Misconceptions about aging and cultural differences in medical decision making and mental capacity assessment may influence older adults’ engagement in both current treatment and ACP discussions, and advance directive (AD) completion. For example, older adults are often ignored and are not involved in their treatment decision-making discussions owing to their aging status. Their inability to make decisions is assumed. 3 Furthermore, some older adults do not feel confident that their expressed wishes will be followed. They assume that their families would eventually overrule their wishes during emergencies. 4 Evidence also showed that granting medical decision-making authority to the primary health care team is a common practice among older adults in Taiwan. 5 Therefore, many older adults rely on strong family and social support and trust that appropriate decisions will be made by their loved ones or medical team. 4 Collectively, these contextual factors contribute to low self-efficacy in medical decision making among older adults, which subsequently results in an unwillingness to engage in ACP and being unprepared to exercise their right to self-determination regarding both current treatment and future end-of-life care choices.

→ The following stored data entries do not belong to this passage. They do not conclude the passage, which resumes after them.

/-- 20_memory.md R58 (decision D26; log 15): a store over bytes of the instruction that performs it does not
change that step, which executes the instruction that was fetched; a fetch at that address after it reads the
stored bytes there, and the old ones where nothing was stored. For every instruction that stores, and every byte of
it. -/
def Obligations.StoreOverRunningInstruction : Prop :=
  ∀ (s : State) (i : Instr) (rest : List Byte),
    decode [s.fetchByte 0, s.fetchByte 1, s.fetchByte 2, s.fetchByte 3, s.fetchByte 4] = .ok (i, rest) →
    let past := s.writeReg .ip (addrAdd (s.readReg .ip) i.length)
    storedAddrs i past ≠ [] →
      ∃ t, step s = .next t ∧ exec i past = .next t ∧ t.readReg .ip = addrAdd (s.readReg .ip) i.length ∧
        ∀ k < i.length,
          (∀ b, (addrAdd (s.readReg .ip) k, b) ∈ storedCells i past →
            (t.writeReg .ip (s.readReg .ip)).fetchByte k = b) ∧
          (addrAdd (s.readReg .ip) k ∉ storedAddrs i past →
            (t.writeReg .ip (s.readReg .ip)).fetchByte k = s.fetchByte k)

/-! ### Data movement -/

/-- 40_data_movement.md R131, R132: SET copies a register or an immediate into its destination. -/
def Obligations.SetWritesItsDestination : Prop :=
  ∀ (d src : Reg) (v : Word),
    encode (.setRR d src) = [0x01, regNum d ++ regNum src] ∧
    (∀ s, ∃ t, exec (.setRR d src) s = .next t ∧ WritesRegOnly d (s.readReg src) s t) ∧
    encode (.setRI d v) = [0x02, lowByte v, highByte v, regNum d ++ (0 : Nibble)] ∧
    (∀ s, ∃ t, exec (.setRI d v) s = .next t ∧ WritesRegOnly d v s t)

/-- 40_data_movement.md R133, R134, 20_memory.md R42 (zero-extension: decision D11; log 10): LDB writes the byte
at the address, widened with zeros, to its destination; the address is read first. -/
def Obligations.LoadByteWidensWithZeros : Prop :=
  ∀ (d ra : Reg) (addr : Word) (s : State),
    (∃ t, exec (.ldbRR d ra) s = .next t ∧
      WritesRegOnly d (BitVec.ofNat 16 (s.readByte (s.readReg ra)).toNat) s t) ∧
    (∃ t, exec (.ldbRI d addr) s = .next t ∧
      WritesRegOnly d (BitVec.ofNat 16 (s.readByte addr).toNat) s t)

/-- 40_data_movement.md R135, R136, 20_memory.md R43: LDW writes the word whose low byte is at the address and
whose high byte is at the next one (modulo 65,536) to its destination; the address is read first. -/
def Obligations.LoadWordReadsTwoBytes : Prop :=
  ∀ (d ra : Reg) (addr : Word),
    encode (.ldwRR d ra) = [0x05, regNum d ++ regNum ra] ∧
    (∀ s, ∃ t, exec (.ldwRR d ra) s = .next t ∧
      WritesRegOnly d
        (BitVec.ofNat 16
          ((s.readByte (s.readReg ra + 1)).toNat * 256 + (s.readByte (s.readReg ra)).toNat)) s t) ∧
    encode (.ldwRI d addr) = [0x06, lowByte addr, highByte addr, regNum d ++ (0 : Nibble)] ∧
    (∀ s, ∃ t, exec (.ldwRI d addr) s = .next t ∧
      WritesRegOnly d
        (BitVec.ofNat 16 ((s.readByte (addr + 1)).toNat * 256 + (s.readByte addr).toNat)) s t)

/-- 40_data_movement.md R137 to R140, 20_memory.md R44 (decisions D5, D11; log 6, log 10): STB stores the low
byte of its value at its address and changes nothing else. -/
def Obligations.StoreByteStoresTheLowByte : Prop :=
  ∀ (ra src : Reg) (addr v : Word) (s : State),
    (∃ t, exec (.stbRR ra src) s = .next t ∧
      StoresByteOnly (s.readReg ra) (BitVec.ofNat 8 (s.readReg src).toNat) s t) ∧
    (∃ t, exec (.stbRI ra v) s = .next t ∧ StoresByteOnly (s.readReg ra) (BitVec.ofNat 8 v.toNat) s t) ∧
    (∃ t, exec (.stbIR addr src) s = .next t ∧
      StoresByteOnly addr (BitVec.ofNat 8 (s.readReg src).toNat) s t) ∧
    (∃ t, exec (.stbII addr v) s = .next t ∧ StoresByteOnly addr (BitVec.ofNat 8 v.toNat) s t)

/-- 40_data_movement.md R141 to R144, 20_memory.md R45: STW stores its value at its address, low byte first, and
changes nothing else. -/
def Obligations.StoreWordStoresTwoBytes : Prop :=
  ∀ (ra src : Reg) (addr v : Word),
    encode (.stwRR ra src) = [0x0B, regNum ra ++ regNum src] ∧
    (∀ s, ∃ t, exec (.stwRR ra src) s = .next t ∧ StoresWordOnly (s.readReg ra) (s.readReg src) s t) ∧
    encode (.stwRI ra v) = [0x0C, lowByte v, highByte v, regNum ra ++ (0 : Nibble)] ∧
    (∀ s, ∃ t, exec (.stwRI ra v) s = .next t ∧ StoresWordOnly (s.readReg ra) v s t) ∧
    encode (.stwIR addr src) = [0x0D, lowByte addr, highByte addr, regNum src ++ (0 : Nibble)] ∧
    (∀ s, ∃ t, exec (.stwIR addr src) s = .next t ∧ StoresWordOnly addr (s.readReg src) s t) ∧
    encode (.stwII addr v) = [0x0E, lowByte addr, highByte addr, lowByte v, highByte v] ∧
    (∀ s, ∃ t, exec (.stwII addr v) s = .next t ∧ StoresWordOnly addr v s t)

/-! ### Stack -/

/-- 41_stack.md R151, R152: PSHB moves SP down by 1 and stores the low byte of its value, read before SP moves,
at the new SP; nothing else changes. -/
def Obligations.PushByteMovesSpThenStores : Prop :=
  ∀ (src : Reg) (v : Word) (s : State),
    (∃ t, exec (.pshbR src) s = .next t ∧
      (∀ r, t.readReg r = if r = .sp then s.readReg .sp - 1 else s.readReg r) ∧
      ∀ a, t.readByte a =
        if a = s.readReg .sp - 1 then BitVec.ofNat 8 (s.readReg src).toNat else s.readByte a) ∧
    (∃ t, exec (.pshbI v) s = .next t ∧
      (∀ r, t.readReg r = if r = .sp then s.readReg .sp - 1 else s.readReg r) ∧
      ∀ a, t.readByte a = if a = s.readReg .sp - 1 then BitVec.ofNat 8 v.toNat else s.readByte a)

/-- 41_stack.md R153, R154: PSHW moves SP down by 2 and stores its value, read before SP moves, at the new SP,
low byte first; nothing else changes. -/
def Obligations.PushWordMovesSpThenStores : Prop :=
  ∀ (src : Reg) (v : Word),
    encode (.pshwR src) = [0x11, regNum src ++ (0 : Nibble)] ∧
    (∀ s, ∃ t, exec (.pshwR src) s = .next t ∧
      (∀ r, t.readReg r = if r = .sp then s.readReg .sp - 2 else s.readReg r) ∧
      ∀ a, t.readByte a =
        if a = s.readReg .sp - 2 then lowByte (s.readReg src)
        else if a = s.readReg .sp - 1 then highByte (s.readReg src) else s.readByte a) ∧
    encode (.pshwI v) = [0x12, lowByte v, highByte v] ∧
    (∀ s, ∃ t, exec (.pshwI v) s = .next t ∧
      (∀ r, t.readReg r = if r = .sp then s.readReg .sp - 2 else s.readReg r) ∧
      ∀ a, t.readByte a =
        if a = s.readReg .sp - 2 then lowByte v
        else if a = s.readReg .sp - 1 then highByte v else s.readByte a)

/-- 41_stack.md R155 (zero-extension and order: decisions D11, D10; log 9, log 10): POPB writes the byte at SP,
widened with zeros, to its destination, which wins where it is SP itself, and moves SP up by 1; memory and
every other register are unchanged. -/
def Obligations.PopByteReadsThenMovesSp : Prop :=
  ∀ (d : Reg) (s : State), ∃ t, exec (.popbR d) s = .next t ∧ SameMemory s t ∧
    ∀ r, t.readReg r =
      if r = .nl then 0
      else if r = d then BitVec.ofNat 16 (s.readByte (s.readReg .sp)).toNat
      else if r = .sp then s.readReg .sp + 1 else s.readReg r

/-- 41_stack.md R156 (order: decision D10; log 9): POPW writes the word at SP to its destination, which wins
where it is SP itself, and moves SP up by 2; memory and every other register are unchanged. -/
def Obligations.PopWordReadsThenMovesSp : Prop :=
  ∀ (d : Reg) (s : State), ∃ t, exec (.popwR d) s = .next t ∧ SameMemory s t ∧
    ∀ r, t.readReg r =
      if r = .nl then 0
      else if r = d then
        BitVec.ofNat 16
          ((s.readByte (s.readReg .sp + 1)).toNat * 256 + (s.readByte (s.readReg .sp)).toNat)
      else if r = .sp then s.readReg .sp + 2 else s.readReg r

/-- 41_stack.md R157: a push followed at once by a pop of the same register (not SP, not IP) restores SP and,
for words, the register; for bytes the register ends as its low byte. Between the two the step moves IP to any
`ip'`. -/
def Obligations.PushThenPopRestores : Prop :=
  ∀ (r : Reg) (s : State) (ip' : Word), r ≠ .sp → r ≠ .ip →
    (∃ t u, exec (.pshwR r) s = .next t ∧ exec (.popwR r) (t.writeReg .ip ip') = .next u ∧
      ∀ x, x ≠ .ip → u.readReg x = s.readReg x) ∧
    (∃ t u, exec (.pshbR r) s = .next t ∧ exec (.popbR r) (t.writeReg .ip ip') = .next u ∧
      u.readReg r = BitVec.ofNat 16 ((s.readReg r).toNat % 256) ∧
      ∀ x, x ≠ .ip → x ≠ r → u.readReg x = s.readReg x)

Previous research has reported the relationship between self-efficacy and ACP engagement among older adults,6,7 or how individual characteristics, self-perceived quality of communication with physicians, 7 quality of life, and satisfaction of care influence their self-efficacy for current medical decision-making participation. 8 However, the association between self-efficacy for current medical decision making and readiness of planning future care among these clients receives little attention. A hybrid approach to ACP, encompassing both immediate and future medical decision making, has been suggested as a realistic practice for daily application. 9 The integration of person/family-centric communication improves the preparation of all parties for making difficult decisions in the near future, while also maintaining the flexibility to make adaptive and responsive decisions as needed in the current disease situation. 9 Therefore, individuals’ choices regarding current medical decisions would be linked to their preparation for future care. 10
In Taiwan, according to the Patient Right to Autonomy Act enacted in 2019, the ACP standard of process indicates that individuals must be accompanied by at least one close family member to attend ACP consultations, be assessed for their decisional capacity by the medical team, and express their future care preferences by completing documents of ADs.5,11 Homebound older people in Taiwan who have a high proportion of multimorbidity, cognitive impairment, and symptom burdens rarely complete official ACP. However, integrated care cannot be provided if the multidisciplinary medical team is unaware of their thoughts on care, both at the moment and in the future. 12 Segmented care and poor quality of death at home in the community for older adults are detrimental to facilitating continuous and goal-concordant care. 13
Limited evidence is available regarding decision-making self-efficacy and ACP engagement among older adults receiving home-based care and their family caregivers. Therefore, this study aimed to explore current medical decision-making participation self-efficacy, readiness for ACP engagement, and their association among older adults receiving home-based medical care (HBMC) in Taiwan. We hypothesize that older adults with higher self-efficacy in medical decision-making participation are more likely to be better prepared for engaging in ACP.
Methods
Study design
This study was part of a large nationwide prospective cohort project, the HOme-based Longitudinal Investigation of the multidiSciplinary Team Integrated Care (HOLISTIC study). This project aimed to observe the longitudinal changes in health care resource utilization, costs, and caregiving burden among older recipients of HBMC and their caregivers in Taiwan. 14 Baseline data were used to explore the association between self-efficacy in decision making and ACP engagement among the study participants. Ethical approval was granted by the Institutional Review Board (ref: EC1080203, EC1080203-R1). The Strengthening the Reporting of Observational Studies in Epidemiology Statement was used for reporting.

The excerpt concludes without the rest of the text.